Além desse fator há o descompromisso estratégico do setor público em fomentar empregos na cidade. Em mais de 20 anos de gordas arrecadações de royalties de petróleo, nenhum prefeito teve a coragem de fazer um polo logístico e industrial, nem um centro de convenções para fomentar o nosso turismo. Ficou só no discurso político. 

Na verdade, perdemos importantes empresas para os municípios vizinhos, como a Prolagos, a Boi Bom e tantas outras. Por falar em municípios vizinhos, a cidade de Araruama, diferentemente de Cabo Frio, abriu, no mesmo período analisado acima, mais de 300 postos de trabalho, dando um banho de administração em Cabo Frio.
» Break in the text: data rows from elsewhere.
-- ==== Sys2Proof/Machine/Apertures.lean ====
section
/-! DEFINITION. Apertures (03): the APR commands, the slice path with its blanker, notches and AGC, the jamming indicator,
faults and events, and raw IQ streams. -/
namespace Sys2Proof.Machine

/-! ### Columns and counts -/

/-- Apertures enabled: the base profile's column (01 R42). -/
def columnApertures (base : Nat) : Nat := [24, 8, 4, 12, 4].getD base 0

/-- The envelope's aperture count (01 R26). -/
def aprCount (e : Envelope) : Nat := min (popcount 24 e.aprMask) (columnApertures e.base)

/-- The aperture is enabled, or will be at the next epoch. -/
def aprEnabledNext (x : Aperture) : Bool := match x.pendEnable with
  | some sl => sl != 0
  | none => x.enabled

/-- The slices that run, or will run from the next epoch. -/
def aprSlicesNext (x : Aperture) : Nat := x.pendEnable.getD x.slicesOn

/-- The apertures that an APERTURE field addresses: one, or every one whose island is on, also while it powers up (03 R115, R121, R130; log
60). -/
def aprTargets (n : Nat) (s : State) : List Nat :=
  if n = 255 then (upto 24).filter (countsOn s) else if n < 24 then [n] else []

/-- The slices that a SLICE field addresses (03 R130). -/
def sliceTargets (n : Nat) : List Nat := if n = 255 then upto 4 else if n < 4 then [n] else []

/-! ### Events (03 R137) -/

/-- The 16-byte payload of an aperture event. -/
def aprEventBytes (s : State) (kind a slice detail : Nat) (value : Int) : List Byte :=
  le 1 kind ++ le 1 a ++ le 1 slice ++ le 1 detail ++ le 8 s.epochMs ++ leI 4 value

/-- Send an aperture event, or hold the change until 100 ms have passed since the last event of its kind on that aperture
and slice. -/
def aprEvent (kind a slice detail : Nat) (value : Int) (s : State) : State :=
  let key := 16 * kind + min slice 4
  let last := tget 0 (aprOf s a).sentMs key      -- 0 = never; otherwise 1 + the millisecond
  if last = 0 ∨ last + 100 ≤ s.ms + 1 then
    postStatus 0x03 a (aprEventBytes s kind a slice detail value)
      (modApr a (fun x => { x with sentMs := tset 0 x.sentMs key (s.ms + 1) }) s)
  else
    modApr a (fun x =>
      { x with heldEvents :=
          x.heldEvents.filter (fun h => !(h.1 == kind && h.2.1 == slice && h.2.2.1 == detail)) ++ [(kind, slice, detail, value)] }) s

/-- Send the held changes whose interval has ended, one per kind and slice; EPOCH_MS is that of the sending (03 R137; log 60). -/
def aprFlushEvents (a : Nat) (s : State) : State :=
  let held := (aprOf s a).heldEvents
  foldS (fun h t => aprEvent h.1 a h.2.1 h.2.2.1 h.2.2.2 t) held (modApr a (fun x => { x with heldEvents := [] }) s)

/-- The aperture's ADC and downconversion run on the sample clock (01 R15; 03 R128, R129). -/
def adcRuns (s : State) (a : Nat) : Bool := islandReady s a && (aprOf s a).phase != .disabled && !clockBypass s

/-! ### Faults (03 R134, R135) -/

/-- Raise a fault bit: the event is sent when it was clear; NO_SIGNAL, ADC_FAULT and NO_CLOCK put the aperture in fault. -/
def aprRaise (a bit : Nat) (s : State) : State :=
  if (aprOf s a).faults.testBit bit then s
  else
    let s := modApr a (fun x =>
      { x with faults := setBit x.faults bit true, inFault := x.inFault || bit == 0 || bit == 2 || bit == 3 }) s
    aprEvent 3 a 255 bit 0 s

/-- Clear a fault bit; the state returns to running at the next epoch. -/
def aprClear (a bit : Nat) (s : State) : State :=
  if (aprOf s a).faults.testBit bit then
    aprEvent 4 a 255 bit 0 (modApr a (fun x => { x with faults := setBit x.faults bit false }) s)
  else s

/-- NO_CLOCK on every aperture whose island is on, as the clock system switches to or from its bypass clock (03 R134). -/
def aprClock (onBypass : Bool) (s : State) : State :=
  foldS (fun a t => if onBypass then aprRaise a 3 t else aprClear a 3 t) ((upto 24).filter (islandOn s)) s

/-! ### Settings that take effect at an epoch (03 R128, R129, R132) -/

/-- The output rate of a slice, samples per second (03 R109). -/
def sliceRate (i : Nat) : Nat := if i = 0 ∨ i = 3 then 64000000 else 40000000

/-- Slice samples of the 16 us over which a notch engages or disengages (03 R117). -/
def rampFull (i : Nat) : Nat := sliceRate i / 1000000 * 16

/-- A notch as its settings take effect: a fixed notch is engaged, an adaptive one starts from its estimate (03 R117, R121). -/
def notchStart (i : Nat) (n : Notch) : Notch :=
  { n with engaged := n.mode == 1, est := 65536 * n.freq, ramp := if n.mode = 1 then rampFull i else 0 }

/-- A slice takes its pending settings: a fixed gain is applied, a new reference is learnt from the start. -/
def applySlice (i : Nat) (x : SliceState) : SliceState :=
  let x : SliceState := match x.pendCfg with
    | none => x
    | some c =>
      { x with
        cfg := c, pendCfg := none,
        gain := if c.agcMode = 2 then (c.fixedGain + 24).toNat else x.gain,
        learnt := if c.noiseRef = none then none else x.learnt,
        samples := [] }
  let new := x.pendNotches.foldl (fun (t : Tab Notch) (p : Nat × Option Notch) => match p.2 with
    | some n => tset Notch.off t p.1 (notchStart i n)
    | none => t) x.notches
  { x with
    notches := new,
    notchMoved := x.notchMoved || (upto 4).any (fun n => (tget Notch.off new n).engaged != (tget Notch.off x.notches n).engaged),
    pendNotches := [] }

/-- The epoch at which an enable or disable takes effect. -/
def applyEnable (x : Aperture) : Aperture :=
  match x.pendEnable with
  | none => x
  | some sl =>
    if sl = 0 then { x with enabled := false, slicesOn := 0, phase := .disabled, pendEnable := none }
    else if x.enabled then { x with slicesOn := sl, pendEnable := none }
    else
      { x with
        enabled := true, slicesOn := sl, phase := .settling, pendEnable := none, blankEvents := 0,
        parityBlanks := 0, nosigMs := 0, rmsLowMs := 0, overMs := 0,
        slices := (upto 4).foldl (fun t i => tmod SliceState.initial t i (fun y => { y with agcFast := true })) x.slices }

/-- Every pending setting of an aperture takes effect together (03 R132). -/
def applyPending (x : Aperture) : Aperture :=
  let x := { x with
    blanker := x.pendBlanker.getD x.blanker, pendBlanker := none,
    nosigDb := (x.pendNosig.map (·.1)).getD x.nosigDb, clipLimit := (x.pendNosig.map (·.2)).getD x.clipLimit,
    pendNosig := none,
    slices := x.slices.foldl (fun t y => tset SliceState.initial t y.1 (applySlice y.1 y.2)) [] }
  applyEnable x

/-- The streams of an aperture begin at the first epoch after their command (03 R139); what the gain and the notches did before it is no
part of a block (R140). -/
def startStreams (x : Aperture) : Aperture :=
  { x with slices := x.slices.foldl (fun t y =>
      tset SliceState.initial t y.1 { y.2 with stream := y.2.stream.map (fun st =>
        if st.started then st else { st with started := true, gainMoved := false, notchMoved := false }) }) [] }

/-! ### The jamming indicator and the fault conditions of one epoch (03 R124, R126, R134) -/

/-- NOISE_REF in force, 0.25 dBFS units: set by the host or learnt (03 R125). -/
def noiseRef (x : SliceState) : Option Int := match x.cfg.noiseRef with
  | some r => some r
  | none => x.learnt

/-- The square of full scale of the 16-bit word: 0 dBFS (log 48). -/
def fullScale : Nat := 2 ^ 30

/-- JI = clamp(round(4 (P_pre - NOISE_REF)), 0, 255), P_pre the mean of I^2 + Q^2; 0 until a reference exists (03 R124, R125). -/
def jiOf (ref : Option Int) (sum n : Nat) : Nat := match ref with
  | none => 0
  | some r => (roundLog 40 sum (n * fullScale) r (r + 255) - r).toNat

/-- JI_NB = clamp(round(4 (P_pre - P_post)), 0, 255), over the same samples (03 R124). -/
def jiNbOf (pre post : Nat) : Nat := (roundLog 40 pre post 0 255).toNat

/-- One slice's epoch: indicator, learning samples, and the run of epochs below the alert level less 8. Where no sample measures a
quantity it is the free value `free` (03 R114). -/
def epochSlice (running : Bool) (free : Byte) (x : SliceState) : SliceState :=
  let ji := if x.powN = 0 then (if (noiseRef x).isNone then 0 else free.toNat) else jiOf (noiseRef x) x.preSum x.powN
  { x with
    ji := ji, jiNb := if x.preSum = 0 ∧ x.postSum = 0 then free.toNat else jiNbOf x.preSum x.postSum,
    samples := if running && (noiseRef x).isNone && x.powN != 0 && decide (x.samples.length < 1000)
      then x.samples ++ [(x.preSum, x.powN)] else x.samples,
    jiLow := if x.alert && decide (ji + 8 < x.cfg.jiAlert) then x.jiLow + 1 else 0,
    preSum := 0, postSum := 0, powN := 0 }

/-- P_pre of a slice lies at or below NOISE_REF less `db` and more `hyst` decibels (03 R134). -/
def nosigSlice (db hyst : Int) (x : SliceState) : Bool := match noiseRef x with
  | none => false
  | some r =>
    let p := tenTo (r - 4 * db + 4 * hyst)
    x.powN != 0 && decide (x.preSum ^ 40 * p.2 ≤ p.1 * (x.powN * fullScale) ^ 40)

/-- Every enabled slice lies NOSIG_DB or more below its reference. -/
def nosigAll (x : Aperture) (hyst : Int) : Bool :=
  x.slicesOn != 0 && (maskBits 4 x.slicesOn).all (fun i => nosigSlice x.nosigDb hyst (tget SliceState.initial x.slices i))

/-- ADC_RMS lies below -40 dBFS, or with hysteresis below -37 dBFS: its mean square below 10^-4, or 10^-3.7, of full scale (03 R134; 18). -/
def rmsLow (x : Aperture) (hyst : Bool) : Bool :=
  if hyst then decide ((8 * x.adcSq) ^ 10 * 10 ^ 37 < (adcFull * x.adcN) ^ 10) else decide (8 * x.adcSq * 10 ^ 4 < adcFull * x.adcN)

/-- A bit reads the same in every code of a histogram that holds any (03 R134). -/
def stuckBit (codes : Tab Nat) : Bool :=
  !codes.isEmpty && (upto 8).any (fun k => codes.all (fun z => z.1.testBit k) || codes.all (fun z => !z.1.testBit k))

/-- The background code histogram at an epoch: judged after each 100 ms of samples (03 R134; log 61). -/
def judgeCodes (x : Aperture) : Aperture :=
  if x.codesMs + 1 < 100 then { x with codesMs := x.codesMs + 1 }
  else { x with codes := [], codesMs := 0, codesBad := stuckBit x.codes || Config.missingCode x.codes }

/-- One more millisecond of a condition, or none. -/
def countMs (cond : Bool) (n : Nat) : Nat := if cond then n + 1 else 0

/-- The measured quantities of a millisecond of samples enter the aperture's records (03 R124, R134, R136); `free` holds the free values
of the slices' indicators. -/
def epochMeasure (running : Bool) (free : Nat) (x : Aperture) : Aperture :=
  let x' := if x.adcN = 0 then x else judgeCodes { x with
    adcRms := (roundLog 40 (adcFull * x.adcN) (8 * x.adcSq) 0 255).toNat, clips := sat 65535 x.clipN,
    blankDuty := sat 255 (256 * x.blankN / x.adcN),
    nosigMs := countMs (nosigAll x 0) x.nosigMs, rmsLowMs := countMs (rmsLow x false) x.rmsLowMs,
    nosigClearMs := countMs (!nosigAll x 3 && !rmsLow x true) x.nosigClearMs,
    overMs := countMs (decide (x.clipLimit < x.clipN)) x.overMs,
    overClearMs := countMs (decide (2 * x.clipN < x.clipLimit)) x.overClearMs,
    adcSq := 0, adcN := 0, blankN := 0, clipN := 0 }
  { x' with
    slices := (maskBits 4 x.slicesOn).foldl (fun t i =>
      tmod SliceState.initial t i (epochSlice running (Config.openIndicator (free + i)))) x'.slices }

/-- Raise the JI alert of a slice when JI reaches JI_ALERT (03 R126). -/
def jiAlertCheck (a i : Nat) (s : State) : State :=
  let x := sliceOf s a i
  if x.cfg.jiAlert ≠ 0 ∧ !x.alert ∧ x.cfg.jiAlert ≤ x.ji then
    aprEvent 5 a i 0 x.ji (modSlice a i (fun y => { y with alert := true, jiLow := 0 }) s)
  else s

/-- The settings of an aperture that wait take effect; a disable is told (03 R132, R137). -/
def takeSettings (a : Nat) (s : State) : State :=
  let t := modApr a applyPending s
  if (aprOf s a).enabled && !(aprOf t a).enabled then aprEvent 2 a 255 0 0 t else t

/-- The epoch of one aperture whose island is on: the millisecond that ends is measured under the settings it ran with, then the settings
waiting take effect. -/
def aprEpochOne (a : Nat) (s : State) : State :=
  let was := (aprOf s a).enabled
  let phase := (aprOf s a).phase
  let x := draw s
  let s := if was then modApr a (epochMeasure (aprRunning s a) (4 * x.1)) x.2 else s
  let s := takeSettings a s
  let s := modApr a (fun x => startStreams { x with
    sinceMs := if x.phase == phase then x.sinceMs else s.ms, inFault := aprFaulted x }) s
  let s := foldS (jiAlertCheck a) (maskBits 4 (aprOf s a).slicesOn) s
  aprFlushEvents a s

/-- The apertures' part of an epoch. -/
def aprEpoch (s : State) : State := foldS aprEpochOne ((upto 24).filter (islandReady s)) s

/-! ### APR_ENABLE (03 R127) -/

/-- A raw IQ stream runs on a slice that `slices` does not hold. -/
def streamLost (s : State) (a slices : Nat) : Bool :=
  (upto 4).any (fun i => (sliceOf s a i).stream.isSome && !slices.testBit i)

def aprEnableAct (p : Packet) (s : State) : CmdOut :=
  let b := p.params
  let mask := u32 b 0
  let act := u8 b 4
  let sl := u8 b 5
  let as := maskBits 24 mask
  let enabled := (upto 24).filter (fun a => aprEnabledNext (aprOf s a) || as.contains a)
  rejectIf (mask == 0 || decide (2 ^ 24 ≤ mask) || decide (1 < act) || decide (15 < sl) || (act == 1) == (sl == 0)
    || !zeroAt b 6 2) .badValue <|
  rejectIf (as.any (fun a => streamLost s a sl)) .badState <|
  rejectIf (act == 1 && (decide (aprCount s.profile.env < enabled.length)
    || as.any (fun a => !s.profile.env.aprMask.testBit a))) .profileLimit <|
  done (foldS (fun a t => modApr a (fun x => { x with pendEnable := some (if act = 1 then sl else 0) }) t) as s)

def specAprEnable : OpSpec :=
  { plainOp 0x0301 false 8 aprEnableAct with
    islands := fun b _ => maskBits 24 (u32 b 0), reach := fun b _ => maskBits 24 (u32 b 0) }

/-! ### APR_CONFIG (03 R130) -/

def aprConfigAct (p : Packet) (s : State) : CmdOut :=
  let b := p.params
  let ref := i16 b 8
  let learn := u16 b 8 == 0x8000
  let cfg : SliceCfg :=
    { agcMode := u8 b 2, agcTarget := u8 b 3, agcTc := u8 b 4, jiAlert := u8 b 5, fixedGain := i16 b 6,
      noiseRef := if learn then none else some ref }
  rejectIf ((decide (23 < u8 b 0) && u8 b 0 != 255) || (decide (3 < u8 b 1) && u8 b 1 != 255) || decide (2 < u8 b 2)
    || decide (u8 b 3 < 4) || decide (16 < u8 b 3) || decide (10 < u8 b 4)
    || decide (i16 b 6 < -24) || decide (192 < i16 b 6) || (!learn && (decide (ref < -384) || decide (0 < ref)))
    || decide (u8 b 10 < 3) || decide (30 < u8 b 10) || !zeroAt b 11 1 || u16 b 12 == 0 || !zeroAt b 14 2) .badValue <|
  done (foldS (fun a t =>
    foldS (fun i u => modSlice a i (fun x => { x with pendCfg := some cfg }) u) (sliceTargets (u8 b 1))
      (modApr a (fun x => { x with pendNosig := some (u8 b 10, u16 b 12) }) t)) (aprTargets (u8 b 0) s) s)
É importante ressaltar que Araruama não recebe fatia considerável de royalties como nós. No entanto, tem uma economia bem desenvolvida e variada, com comércio e setor de serviços ativo e agronegócio bem desenvolvido no distrito de São Vicente, sendo a maior produtora de críticos do estado. Além disso, possui empresas de grande porte, como a Águas de Juturnaíba. 

Cabo Frio é a cidade do desemprego. Essa situação é um reflexo de mais de 20 anos sem planejamento econômico e estratégico. Ficamos reféns de uma política assistencialista e não desenvolvimentista, que se viciou nas gordas parcelas de royalties e não soube aproveitar nossas potencialidades e investir na geração de emprego. Tal modelo implementado agravou a crise. 

É preciso atrair indústrias não poluentes, investir no turismo e na sua profissionalização, fomentar a agricultura familiar, principalmente a quilombola, a pesca artesanal, o empreendedorismo e a qualificação técnica, pois são fatores que geram empregos e mudam a realidade. Não é sonho, é possível.